> [What to do] Look through the data below for the line with "f.world dev g" and the line with "let hi := g.top", then output those two and all lines in between, exactly as written.

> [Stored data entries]
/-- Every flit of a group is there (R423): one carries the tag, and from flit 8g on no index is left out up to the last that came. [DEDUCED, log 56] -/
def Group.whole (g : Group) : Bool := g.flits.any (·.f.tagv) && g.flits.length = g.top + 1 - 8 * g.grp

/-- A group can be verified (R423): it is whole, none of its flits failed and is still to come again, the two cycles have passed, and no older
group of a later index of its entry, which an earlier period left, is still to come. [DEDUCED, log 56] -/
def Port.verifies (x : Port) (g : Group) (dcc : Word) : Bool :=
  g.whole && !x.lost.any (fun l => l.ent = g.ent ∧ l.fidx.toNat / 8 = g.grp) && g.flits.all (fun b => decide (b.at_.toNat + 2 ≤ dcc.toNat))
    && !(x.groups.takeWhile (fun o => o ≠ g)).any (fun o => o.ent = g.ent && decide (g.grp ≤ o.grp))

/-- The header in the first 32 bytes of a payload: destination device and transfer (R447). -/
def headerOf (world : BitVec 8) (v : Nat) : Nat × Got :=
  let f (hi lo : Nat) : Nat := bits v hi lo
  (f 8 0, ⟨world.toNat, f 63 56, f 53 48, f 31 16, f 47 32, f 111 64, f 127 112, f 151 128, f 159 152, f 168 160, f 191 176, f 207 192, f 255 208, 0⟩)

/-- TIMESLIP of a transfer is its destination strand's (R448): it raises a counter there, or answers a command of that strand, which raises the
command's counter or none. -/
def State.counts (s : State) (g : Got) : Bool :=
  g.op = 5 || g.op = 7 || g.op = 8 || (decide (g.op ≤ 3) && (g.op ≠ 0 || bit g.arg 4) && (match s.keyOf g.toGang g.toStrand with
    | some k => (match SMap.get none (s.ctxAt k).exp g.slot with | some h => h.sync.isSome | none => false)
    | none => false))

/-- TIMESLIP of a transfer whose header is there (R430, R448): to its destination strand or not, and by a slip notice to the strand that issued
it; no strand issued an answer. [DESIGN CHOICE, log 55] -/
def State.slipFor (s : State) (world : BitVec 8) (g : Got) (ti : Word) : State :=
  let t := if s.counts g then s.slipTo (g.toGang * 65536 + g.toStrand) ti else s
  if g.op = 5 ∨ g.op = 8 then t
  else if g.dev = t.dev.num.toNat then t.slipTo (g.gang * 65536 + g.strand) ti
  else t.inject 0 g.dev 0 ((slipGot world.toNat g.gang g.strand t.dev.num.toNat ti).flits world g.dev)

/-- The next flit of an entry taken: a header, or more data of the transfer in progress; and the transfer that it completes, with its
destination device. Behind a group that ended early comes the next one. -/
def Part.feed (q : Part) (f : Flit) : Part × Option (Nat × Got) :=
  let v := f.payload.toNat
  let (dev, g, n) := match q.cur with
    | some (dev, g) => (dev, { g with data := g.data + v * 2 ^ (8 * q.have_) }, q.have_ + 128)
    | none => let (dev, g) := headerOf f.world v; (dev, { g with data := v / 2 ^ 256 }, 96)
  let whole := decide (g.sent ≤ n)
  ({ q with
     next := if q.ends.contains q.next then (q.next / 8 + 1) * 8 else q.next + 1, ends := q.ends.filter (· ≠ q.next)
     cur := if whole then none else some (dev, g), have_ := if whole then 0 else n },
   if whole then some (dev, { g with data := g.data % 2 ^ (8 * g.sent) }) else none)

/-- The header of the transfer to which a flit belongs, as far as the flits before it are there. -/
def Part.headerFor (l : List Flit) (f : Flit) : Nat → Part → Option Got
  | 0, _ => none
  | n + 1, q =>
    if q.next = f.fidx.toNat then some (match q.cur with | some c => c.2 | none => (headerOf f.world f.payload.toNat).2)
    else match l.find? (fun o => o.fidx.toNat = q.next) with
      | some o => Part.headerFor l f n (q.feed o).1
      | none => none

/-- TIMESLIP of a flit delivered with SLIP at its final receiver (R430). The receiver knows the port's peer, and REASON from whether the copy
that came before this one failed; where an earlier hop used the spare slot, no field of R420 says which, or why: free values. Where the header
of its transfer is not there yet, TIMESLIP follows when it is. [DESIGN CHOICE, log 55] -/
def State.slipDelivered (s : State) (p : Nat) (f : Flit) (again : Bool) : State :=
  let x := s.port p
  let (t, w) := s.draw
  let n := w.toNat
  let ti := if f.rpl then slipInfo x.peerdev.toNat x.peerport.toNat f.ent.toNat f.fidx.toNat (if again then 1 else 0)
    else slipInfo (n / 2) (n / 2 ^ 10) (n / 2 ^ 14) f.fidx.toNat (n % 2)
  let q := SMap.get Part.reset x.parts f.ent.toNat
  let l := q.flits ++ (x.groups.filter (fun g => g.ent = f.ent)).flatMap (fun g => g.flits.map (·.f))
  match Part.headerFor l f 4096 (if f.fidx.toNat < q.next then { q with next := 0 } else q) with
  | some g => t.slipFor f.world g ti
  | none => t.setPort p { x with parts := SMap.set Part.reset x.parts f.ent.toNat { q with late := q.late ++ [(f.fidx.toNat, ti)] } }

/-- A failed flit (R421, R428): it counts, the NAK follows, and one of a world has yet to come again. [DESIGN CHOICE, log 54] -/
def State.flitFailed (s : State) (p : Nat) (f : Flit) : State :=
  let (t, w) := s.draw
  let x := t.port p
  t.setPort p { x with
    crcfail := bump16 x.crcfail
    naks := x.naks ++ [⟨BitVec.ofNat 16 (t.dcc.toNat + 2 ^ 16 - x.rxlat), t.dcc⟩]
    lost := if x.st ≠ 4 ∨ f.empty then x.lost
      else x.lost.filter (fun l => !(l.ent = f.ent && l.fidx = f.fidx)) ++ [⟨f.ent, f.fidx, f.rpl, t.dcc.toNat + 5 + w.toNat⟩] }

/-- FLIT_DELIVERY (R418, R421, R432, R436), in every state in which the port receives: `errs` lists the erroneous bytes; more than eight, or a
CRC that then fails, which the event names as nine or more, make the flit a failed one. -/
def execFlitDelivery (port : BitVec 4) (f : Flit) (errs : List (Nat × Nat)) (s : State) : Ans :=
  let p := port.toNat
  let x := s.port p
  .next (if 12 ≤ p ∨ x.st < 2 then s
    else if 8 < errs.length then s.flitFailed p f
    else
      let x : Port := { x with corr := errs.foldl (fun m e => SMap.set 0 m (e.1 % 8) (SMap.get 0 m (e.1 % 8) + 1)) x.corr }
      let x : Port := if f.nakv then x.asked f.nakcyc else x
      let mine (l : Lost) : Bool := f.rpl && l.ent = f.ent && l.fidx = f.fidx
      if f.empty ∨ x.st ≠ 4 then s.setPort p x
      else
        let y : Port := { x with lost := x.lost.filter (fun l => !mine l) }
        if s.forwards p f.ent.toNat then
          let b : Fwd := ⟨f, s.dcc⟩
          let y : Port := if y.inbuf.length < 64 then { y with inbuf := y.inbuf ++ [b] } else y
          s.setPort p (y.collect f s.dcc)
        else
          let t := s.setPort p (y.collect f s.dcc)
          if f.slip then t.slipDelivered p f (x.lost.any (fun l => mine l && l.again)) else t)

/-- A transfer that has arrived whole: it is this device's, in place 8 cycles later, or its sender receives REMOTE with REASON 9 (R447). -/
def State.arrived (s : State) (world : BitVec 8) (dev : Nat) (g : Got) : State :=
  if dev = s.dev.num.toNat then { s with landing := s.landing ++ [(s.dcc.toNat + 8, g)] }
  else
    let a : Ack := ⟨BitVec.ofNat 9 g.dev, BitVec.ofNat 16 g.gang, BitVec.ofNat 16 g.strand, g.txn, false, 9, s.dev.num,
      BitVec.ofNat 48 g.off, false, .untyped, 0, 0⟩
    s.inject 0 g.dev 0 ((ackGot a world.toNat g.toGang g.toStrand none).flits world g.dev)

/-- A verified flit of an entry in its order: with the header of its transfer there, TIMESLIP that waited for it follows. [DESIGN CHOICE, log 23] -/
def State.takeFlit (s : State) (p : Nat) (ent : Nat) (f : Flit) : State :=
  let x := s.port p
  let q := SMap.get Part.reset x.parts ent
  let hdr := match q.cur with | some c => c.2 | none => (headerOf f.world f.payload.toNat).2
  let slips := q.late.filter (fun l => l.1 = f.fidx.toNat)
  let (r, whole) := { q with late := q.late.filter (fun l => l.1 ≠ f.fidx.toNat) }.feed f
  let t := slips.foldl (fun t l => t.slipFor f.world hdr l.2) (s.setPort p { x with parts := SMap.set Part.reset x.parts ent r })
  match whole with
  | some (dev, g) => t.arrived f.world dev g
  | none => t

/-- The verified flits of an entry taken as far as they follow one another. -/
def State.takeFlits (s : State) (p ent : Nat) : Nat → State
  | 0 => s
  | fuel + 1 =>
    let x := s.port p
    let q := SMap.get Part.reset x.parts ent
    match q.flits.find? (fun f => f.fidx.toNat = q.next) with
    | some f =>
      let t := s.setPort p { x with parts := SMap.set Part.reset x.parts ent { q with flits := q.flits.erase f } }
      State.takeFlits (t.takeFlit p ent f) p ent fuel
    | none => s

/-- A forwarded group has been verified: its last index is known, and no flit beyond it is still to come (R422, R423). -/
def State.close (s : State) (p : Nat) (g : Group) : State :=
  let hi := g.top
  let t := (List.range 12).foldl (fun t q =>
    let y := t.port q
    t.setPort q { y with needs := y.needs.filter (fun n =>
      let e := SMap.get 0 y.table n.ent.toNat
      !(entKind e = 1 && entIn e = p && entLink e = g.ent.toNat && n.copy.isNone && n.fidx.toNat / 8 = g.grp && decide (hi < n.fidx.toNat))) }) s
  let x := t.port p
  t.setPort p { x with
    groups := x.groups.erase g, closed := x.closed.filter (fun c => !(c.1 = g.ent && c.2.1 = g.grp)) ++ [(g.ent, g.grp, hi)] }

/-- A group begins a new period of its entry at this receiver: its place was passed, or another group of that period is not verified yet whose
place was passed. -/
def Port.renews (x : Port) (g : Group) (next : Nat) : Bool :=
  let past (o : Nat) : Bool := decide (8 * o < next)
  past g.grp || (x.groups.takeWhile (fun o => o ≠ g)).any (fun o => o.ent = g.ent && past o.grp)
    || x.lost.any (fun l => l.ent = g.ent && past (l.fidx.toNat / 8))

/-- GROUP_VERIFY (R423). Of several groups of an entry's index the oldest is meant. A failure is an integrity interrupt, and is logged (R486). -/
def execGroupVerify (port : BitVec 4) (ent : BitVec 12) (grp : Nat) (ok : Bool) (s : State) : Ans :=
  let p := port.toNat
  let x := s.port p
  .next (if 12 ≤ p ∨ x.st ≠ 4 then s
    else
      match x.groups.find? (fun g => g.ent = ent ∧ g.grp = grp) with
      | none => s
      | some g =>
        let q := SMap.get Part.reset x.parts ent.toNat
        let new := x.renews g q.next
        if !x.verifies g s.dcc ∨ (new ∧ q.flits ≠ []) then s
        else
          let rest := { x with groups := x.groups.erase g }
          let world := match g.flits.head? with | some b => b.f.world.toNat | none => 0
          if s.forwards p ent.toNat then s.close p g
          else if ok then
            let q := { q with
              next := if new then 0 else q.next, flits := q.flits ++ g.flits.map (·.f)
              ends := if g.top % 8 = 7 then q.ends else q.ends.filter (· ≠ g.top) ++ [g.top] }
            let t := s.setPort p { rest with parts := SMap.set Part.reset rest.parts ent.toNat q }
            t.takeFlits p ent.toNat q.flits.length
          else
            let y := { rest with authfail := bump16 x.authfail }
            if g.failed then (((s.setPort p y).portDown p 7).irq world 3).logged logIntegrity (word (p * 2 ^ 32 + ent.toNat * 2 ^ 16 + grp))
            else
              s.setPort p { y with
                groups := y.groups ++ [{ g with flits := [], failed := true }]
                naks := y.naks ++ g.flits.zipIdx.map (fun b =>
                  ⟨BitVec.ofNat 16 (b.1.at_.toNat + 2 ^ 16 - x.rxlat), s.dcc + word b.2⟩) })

> [Reply to the exercise]
  | some (dev, g) => t.arrived f.world dev g
  | none => t

/-- The verified flits of an entry taken as far as they follow one another. -/
def State.takeFlits (s : State) (p ent : Nat) : Nat → State
  | 0 => s
  | fuel + 1 =>
    let x := s.port p
    let q := SMap.get Part.reset x.parts ent
    match q.flits.find? (fun f => f.fidx.toNat = q.next) with
    | some f =>
      let t := s.setPort p { x with parts := SMap.set Part.reset x.parts ent { q with flits := q.flits.erase f } }
      State.takeFlits (t.takeFlit p ent f) p ent fuel
    | none => s

/-- A forwarded group has been verified: its last index is known, and no flit beyond it is still to come (R422, R423). -/
def State.close (s : State) (p : Nat) (g : Group) : State :=
  let hi := g.top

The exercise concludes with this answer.